What to produce: Only the lines holding "left" are wanted. Copy every one from the records below.

·····

/-- COMMIT (R365): a position has committed a step; what was kept for it goes once every position has. -/
def execCommit (src : BitVec 16) (step : BitVec 64) (s : State) : Host.Outcome State Fault Refusal :=
  .next (
    let less (r : Retained) : Retained := if r.step = step.toNat then { r with left := r.left.filter fun e => e % 65536 != src.toNat } else r
    { s with retained := (s.retained.map less).filter fun r => r.left != [] })

/-! ### Commit (R364) -/

/-- Whether everything a step sent has been acknowledged, its mirror records among them. -/
def State.stepAcked (s : State) (step : Nat) : Bool :=
  let r := s.stepRec step
  !(s.sending.any fun o => stepKind o.hdr && o.hdr.step.toNat == step && o.run == r.runs) &&
  !(r.tids.any fun t => (s.sendingOf t).isSome)

end Sys2Proof.Machine
end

·····

Answer for the task:
    let less (r : Retained) : Retained := if r.step = step.toNat then { r with left := r.left.filter fun e => e % 65536 != src.toNat } else r
    { s with retained := (s.retained.map less).filter fun r => r.left != [] })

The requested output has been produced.